Perseguiu o monstro até a sua toca, cheirando a veneno e corpos putrefatos. Instigou a sua ira e lutou. Lutou como um titã em fúria. No fim de três dias de justa, a Píton tinha uma fecha no olho, uma na boca e outra no peito do corpo escamoso, frio e morto. E um Apolo fadigado, ralado, mas ileso, voltara vitorioso para casa.

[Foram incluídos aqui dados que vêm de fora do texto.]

-- ==== Sys2Proof/Machine/Notices.lean ====
section
/-! DEFINITION. Vectors and flushes: SET_VECTOR, re-arm, event read index, delay expiry, flush and signal jobs (08). -/

namespace Sys2Proof.Machine

/-! ## SET_VECTOR -/

/-- The ranges of SET_VECTOR's arguments (R141). -/
def VectorArgs.inRange (a : VectorArgs) (g : Grant) : Bool :=
  a.vector < g.count && a.mode ≤ 2 && (a.mode ≠ 1 || a.vector = 0) && (1 ≤ a.threshold && a.threshold ≤ 255)
    && (1 ≤ a.delay && a.delay ≤ 65535) && (a.mode ≠ 2 || a.address.toNat % 4 = 0)

/-- Steps 1, 3 and 4 of R141 on the vector. Mode OFF keeps the target it had (log 15, DESIGN CHOICE). -/
def Coalescer.set (c : Coalescer) (a : VectorArgs) : Coalescer :=
  { c with
    threshold := a.threshold
    delay := a.delay
    target := if a.mode = 1 then .line else if a.mode = 2 then .message a.address a.data else c.target
    state := if a.mode = 0 then .off else if c.due then .signalled else .armed
    due := if a.mode = 0 then false else c.due
    owed := false }

/-- Step 2 of R141: PnIRQ is deasserted when vector 0 is left in any state other than SIGNALLED with the LINE target. -/
def Nu.settleLine (nu : Nu) : Nu :=
  { nu with irq := nu.irq && ((nu.vectors.read 0).state = .signalled && (nu.vectors.read 0).target = .line) }

/-- An accepted SET_VECTOR (R141). -/
def Nu.setVector (nu : Nu) (a : VectorArgs) : Nu :=
  let v : VectorId := Fin.ofNat 4 a.vector
  let nu1 := nu.modVector v fun c => c.set a
  (if v = 0 then nu1.settleLine else nu1).fireIfDue v

/-- SET_VECTOR past the slot's tests (R141). -/
def setVectorBody (p : PortId) (s : State) : State :=
  let a := vectorArgs (s.args p)
  if a.inRange (s.nu p).grant then (s.modNu p fun nu => nu.setVector a).finish p else s.refuse p .badArg

/-- SET_VECTOR: a write of the command word with kind SET_VECTOR (R141). -/
def execSetVector (p : PortId) (notify : Bool) (s : State) : Host.Outcome State Fault Refusal :=
  .next (s.takeCommand p (kindOf .setVector) notify (setVectorBody p))

/-! ## Re-arm -/

/-- A re-arm of a vector that is not OFF and has no signal on its way (R140). -/
def Nu.rearm (nu : Nu) (v : VectorId) (tag : Byte) : Nu :=
  let c := nu.vectors.read v
  let nu1 := if v = 0 ∧ c.target = .line then { nu with irq := false } else nu
  if tag = nu.tag ∧ c.owed = false then nu1.modVector v fun c => { c with state := .armed }
  else nu1.modVector v fun c => { c with state := .signalled, due := true, owed := false }

/-- A write of a re-arm word: taken on an ATTACHED port for a vector below G that is not OFF and has no signal due; discarded otherwise
(R140). -/
def State.rearmWrite (s : State) (p : PortId) (v : VectorId) (w : Word) : State :=
  if s.windowClosed p then s
  else if s.attached p ∧ v.val < (s.nu p).grant.count ∧ ((s.nu p).vectors.read v).state ≠ .off ∧ ((s.nu p).vectors.read v).due = false then
    s.modNu p fun nu => nu.rearm v (BitVec.ofNat 8 (bits w 7 0))
  else s

/-- REARM (R140). -/
def execRearm (p : PortId) (v : VectorId) (w : Word) (s : State) : Host.Outcome State Fault Refusal :=
  .next (s.rearmWrite p v w)

/-! ## The event read index -/

/-- The Notice Unit takes a read index: accepted up to the write index, and then counted toward vector 0 when it moved with events waiting;
ignored beyond it (R130). -/
def State.takeReadIndex (s : State) (p : PortId) (new : Byte) : State :=
  let old := (s.piu p).eventRead
  if (new - old).toNat ≤ ((s.nu p).eventWrite - old).toNat then
    let s' := s.modPiu p fun u => { u with eventRead := new }
    if new ≠ old ∧ (s.nu p).backlog ≠ [] then s'.countVector p 0 else s'
  else s

/-- A write of the event read index word; ignored on a DETACHED port (R130). -/
def State.eventReadWrite (s : State) (p : PortId) (w : Word) : State :=
  if s.windowClosed p then s
  else if (s.piu p).state = .detached then s
  else s.takeReadIndex p (BitVec.ofNat 8 (bits w 7 0))

/-- EVENT_READ_INDEX_WRITE (R130). -/
def execEventReadIndexWrite (p : PortId) (w : Word) (s : State) : Host.Outcome State Fault Refusal :=
  .next (s.eventReadWrite p w)

/-! ## The delay timer -/

/-- COALESCING_DELAY_EXPIRY: a delay timer that has run out with the fired mark clear fires its vector; a stopped timer has no expiry to take
(R133, R134). -/
def execCoalescingDelayExpiry (p : PortId) (v : VectorId) (s : State) : Host.Outcome State Fault Refusal :=
  .next <|
    if ((s.nu p).vectors.read v).fired = false ∧ ((s.nu p).vectors.read v).timer.any (fun t => t.expired) then s.modNu p fun nu => nu.fire v
    else s

/-! ## Flush jobs -/

/-- FLUSH_JOB_START: an IDLE Port Writer of an ATTACHED port with no due signal takes the flush request, and what the flush carries is fixed
(R76, R135); with no such work it stays as it is. -/
def execFlushJobStart (p : PortId) (s : State) : Host.Outcome State Fault Refusal :=
  .next <|
    if s.mayStart p ∧ (s.nu p).dueVector = none ∧ (s.nu p).flushRequest = true then
      let nu := s.nu p
      let n := flushCount nu (s.piu p).eventRead
      (s.modNu p Nu.startFlush).startJob p (.flush n (nu.tag + 1) nu.firedVectors) (flushWrites nu (s.pool.level = .low) n)
    else s

/-- FLUSH_COMPLETION: the header write of a flush is answered OK (R136). Otherwise there is no such completion to take. -/
def execFlushCompletion (a : LinkAnswer) (s : State) : Host.Outcome State Fault Refusal :=
  .next <|
    match (s.writer a.port).lastWriteOf a.job with
    | some (.flush n tag vs) => s.completeJob a.port (.flush n tag vs)
    | _ => s

/-! ## Signal jobs -/

/-- A signal job for vector `v`: a LINE job asserts PnIRQ and completes at once, a MESSAGE job writes the data word (R138). -/
def State.startSignal (s : State) (p : PortId) (v : VectorId) : State :=
  match ((s.nu p).vectors.read v).target with
  | .noTarget => s.modNu p fun nu => nu.completeSignal v
  | .line => s.modNu p fun nu => { nu.completeSignal v with irq := true }
  | .message a d => s.startJob p (.signal v) [⟨a, d⟩]

/-- SIGNAL_JOB_START: an IDLE Port Writer of an ATTACHED port takes the lowest-numbered due signal (R76, R138); with none due it stays as it
is. -/
def execSignalJobStart (p : PortId) (s : State) : Host.Outcome State Fault Refusal :=
  .next <|
    if s.mayStart p then
      match (s.nu p).dueVector with
      | none => s
      | some v => s.startSignal p v
    else s

/-- SIGNAL_COMPLETION: a MESSAGE signal write is answered OK (R138). Otherwise there is no such completion to take. -/
def execSignalCompletion (a : LinkAnswer) (s : State) : Host.Outcome State Fault Refusal :=
  .next <|
    match (s.writer a.port).lastWriteOf a.job with
    | some (.signal v) => s.completeJob a.port (.signal v)
    | _ => s

end Sys2Proof.Machine
end

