-- ==== Sys2Proof/Machine/Window.lean ====
section
/-! DEFINITION. QUERY and READ_COUNTERS, command words of any kind, and the window: writes of any word and reads (10, 11). -/

namespace Sys2Proof.Machine

/-! ## QUERY and READ_COUNTERS -/

/-- The entry a reading command names: BAD_ARG for a channel above 63 or a page above `last`, BAD_CHANNEL for a port that is no party
(R167, R168). -/
def readEntry (s : State) (p : PortId) (channel page last : Nat) : Except Status (ChannelId × Use) :=
  match channelOf channel with
  | none => .error .badArg
  | some c =>
    if last < page then .error .badArg
    else
      match s.use c with
      | none => .error .badChannel
      | some u => if u.isParty p then .ok (c, u) else .error .badChannel

/-- A page of QUERY (Table 10-4). -/
def queryPage (g : Byte) (u : Use) (page : Nat) : Table Word 4 :=
  if page = 0 then queryState g u else if page = 1 then queryRing u else queryTerms u

/-- QUERY past the slot's tests (R167). -/
def queryBody (p : PortId) (s : State) : State :=
  let w := s.args p
  match readEntry s p (channelArg w) (pageArg w) 2 with
  | .error st => s.refuse p st
  | .ok (c, u) => s.complete p .done (queryPage (s.entry c).generation u (pageArg w))

/-- QUERY: a write of the command word with kind QUERY (R167). -/
def execQuery (p : PortId) (notify : Bool) (s : State) : Host.Outcome State Fault Refusal :=
  .next (s.takeCommand p (kindOf .query) notify (queryBody p))

/-- The counters of a group (R168). -/
def Counters.group (k : Counters) (group : Nat) : Table Word 4 :=
  if group = 0 then #v[k.postsAccepted, k.refusedHold, k.refusedOther, k.landed] else #v[k.replayed, k.holdsEntered, k.renewals, 0]

/-- The counters of a group set to zero (R168). -/
def Counters.clearGroup (k : Counters) (group : Nat) : Counters :=
  if group = 0 then { k with postsAccepted := 0, refusedHold := 0, refusedOther := 0, landed := 0 }
  else { k with replayed := 0, holdsEntered := 0, renewals := 0 }

/-- READ_COUNTERS past the slot's tests (R168). -/
def readCountersBody (p : PortId) (s : State) : State :=
  let w := s.args p
  match readEntry s p (channelArg w) (pageArg w) 1 with
  | .error st => s.refuse p st
  | .ok (c, _) =>
    (if clearArg w then s.modCounters c fun k => k.clearGroup (pageArg w) else s).complete p .done ((s.entry c).counters.group (pageArg w))

/-- READ_COUNTERS: a write of the command word with kind READ_COUNTERS (R168). -/
def execReadCounters (p : PortId) (notify : Bool) (s : State) : Host.Outcome State Fault Refusal :=
  .next (s.takeCommand p (kindOf .readCounters) notify (readCountersBody p))

/-! ## Command words -/

/-- What the block that owns a command does (R162 step 3). -/
def commandBody (p : PortId) : Command → State → State
  | .offer => offerBody p
  | .accept => acceptBody p
  | .decline => declineBody p
  | .close => closeBody p
  | .post => postBody p
  | .land => landBody p
  | .confirm => confirmBody p
  | .query => queryBody p
  | .readCounters => readCountersBody p
  | .setVector => setVectorBody p
  | .attach => attachBody p
  | .detach => detachBody p
  | .armRetain => retainBody true p
  | .disarmRetain => retainBody false p

/-- The body of the command a kind names; a kind that names none has no body (it is refused before). -/
def kindBody (p : PortId) (kind : Byte) (s : State) : State :=
  match commandOfKind kind.toNat with
  | none => s
  | some c => commandBody p c s

/-- A write of the command word with any kind (R162, R163). -/
def State.commandWordWrite (s : State) (p : PortId) (kind : Byte) (notify : Bool) : State := s.takeCommand p kind notify (kindBody p kind)

/-- BAD_COMMAND: a write of the command word with a kind that is none of the fourteen (R162). -/
def execBadCommand (p : PortId) (kind : Byte) (notify : Bool) (s : State) : Host.Outcome State Fault Refusal :=
  .next (s.commandWordWrite p kind notify)

/-- CMD_OVERRUN: a write of the command word while the slot is BUSY is discarded and sets CMD_OVERRUN (R163). A write that finds the slot IDLE is no
overrun: it takes the command of its kind (R163, log 11). -/
def execCmdOverrun (p : PortId) (kind : Byte) (notify : Bool) (s : State) : Host.Outcome State Fault Refusal :=
  .next (s.commandWordWrite p kind notify)

/-! ## Window writes -/

/-- A write of an argument word is stored, whether the slot is IDLE or BUSY (R161). -/
def State.argumentWrite (s : State) (p : PortId) (k : Fin 8) (w : Word) : State :=
  if s.windowClosed p then s
  else s.modPiu p fun u => { u with slot := { u.slot with arguments := u.slot.arguments.write k w } }

/-- A window write of any size at any offset: an aligned word write acts as its word's rule gives, every other write is discarded
(R170). -/
def State.windowWrite (s : State) (p : PortId) (size : AccessSize) (offset : BitVec 13) (w : Word) : State :=
  match windowTarget size offset with
  | .compose k => s.composeWrite p k w
  | .command => s.commandWordWrite p (BitVec.ofNat 8 (bits w 7 0)) (bit w 8)
  | .status => s
  | .result _ => s
  | .argument k => s.argumentWrite p k w
  | .credit i => s.creditWrite p i w
  | .eventRead => s.eventReadWrite p w
  | .rearm v => s.rearmWrite p v w
  | .portStatus => s
  | .faultAddress => s
  | .portNumber => s
  | .unmapped => s

/-- WINDOW_WRITE (R170). -/
def execWindowWrite (p : PortId) (size : AccessSize) (offset : BitVec 13) (w : Word) (s : State) : Host.Outcome State Fault Refusal :=
  .next (s.windowWrite p size offset w)

/-! ## Window reads -/

/-- The word of a window word (Table 11-1). -/
def State.windowWord (s : State) (p : PortId) : WindowTarget → Word
  | .compose k => (s.piu p).compose.readWord (4 * k.val)
  | .command => commandWord (s.piu p).slot
  | .status => responseWord (s.piu p).slot
  | .result k => (s.piu p).slot.results.read k
  | .argument k => (s.piu p).slot.arguments.read k
  | .credit i => BitVec.ofNat 32 ((s.piu p).credit.read i).toNat
  | .eventRead => BitVec.ofNat 32 (s.piu p).eventRead.toNat
  | .rearm _ => 0
  | .portStatus => portStatusWord (s.port p) (s.pool.level = .low)
  | .faultAddress => (s.writer p).faultAddress
  | .portNumber => BitVec.ofNat 32 p.val
  | .unmapped => 0

/-- What a window read returns (R170): the word at an aligned mapped offset; zero for every other access and while RESET_n is asserted. A read changes
nothing, so it is no command (log 16). -/
def State.windowRead (s : State) (p : PortId) (size : AccessSize) (offset : BitVec 13) : Word :=
  if s.resetPin then 0 else s.windowWord p (windowTarget size offset)

end Sys2Proof.Machine
end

Ah, o orgulho agradecido nos olhos da mãe aquecera seu coração cansado. Sua irmã, tão corajosa e dura, beijou-lhe o rosto com lágrimas nos olhos. Encontrou a paz naquele dia, mas logo então vieram os outros. Filas de deuses, grandes e pequenos, exaltaram sua vitória, exageraram seus feitos, bajularam sua pessoa, e incharam seu jovem ego. Sim, o que ele fizera fora épico, afinal. Quantos deles tinham a resiliência e dureza necessárias para suportar aquela labuta? Quantos marcharam sozinhos e regressaram? Quantos haviam sobrepujado monstruosidades tão poderosas e voltado incólumes? Um? Dois? Nenhum?

Pois que o adulassem por anos. Ele merecia.

No meio desses pensamentos, ainda com um sorriso vaidoso no rosto, Apolo ouviu um ruído seco e elástico que ele reconheceria a quilômetros de distância; o de um arco sendo retesado. Seguindo a origem do barulho com a cabeça, girou a tempo de ver o arqueiro soltando a flecha. Metros abaixo dele, num declive plano, Eros treinava a pontaria.

Apolo encarou o jovem deus do Amor e seu primeiro pensamento foi se perguntar o que aquele pirralho estava fazendo ali.

O rapaz puxou outra flecha da aljava e a encaixou na corda do arco curvo e lânguido, distraidamente. Um vento repentino jogou uma mexa solta do seu cabelo quase liso contra seu rosto delicado, mas ele não se moveu com o incomodo, apenas soprou suavemente a melena loura e com uma graça felina, disparou a segunda flecha. Numa trilha reta e ligeira, ela encontrou o mesmo destino da primeira.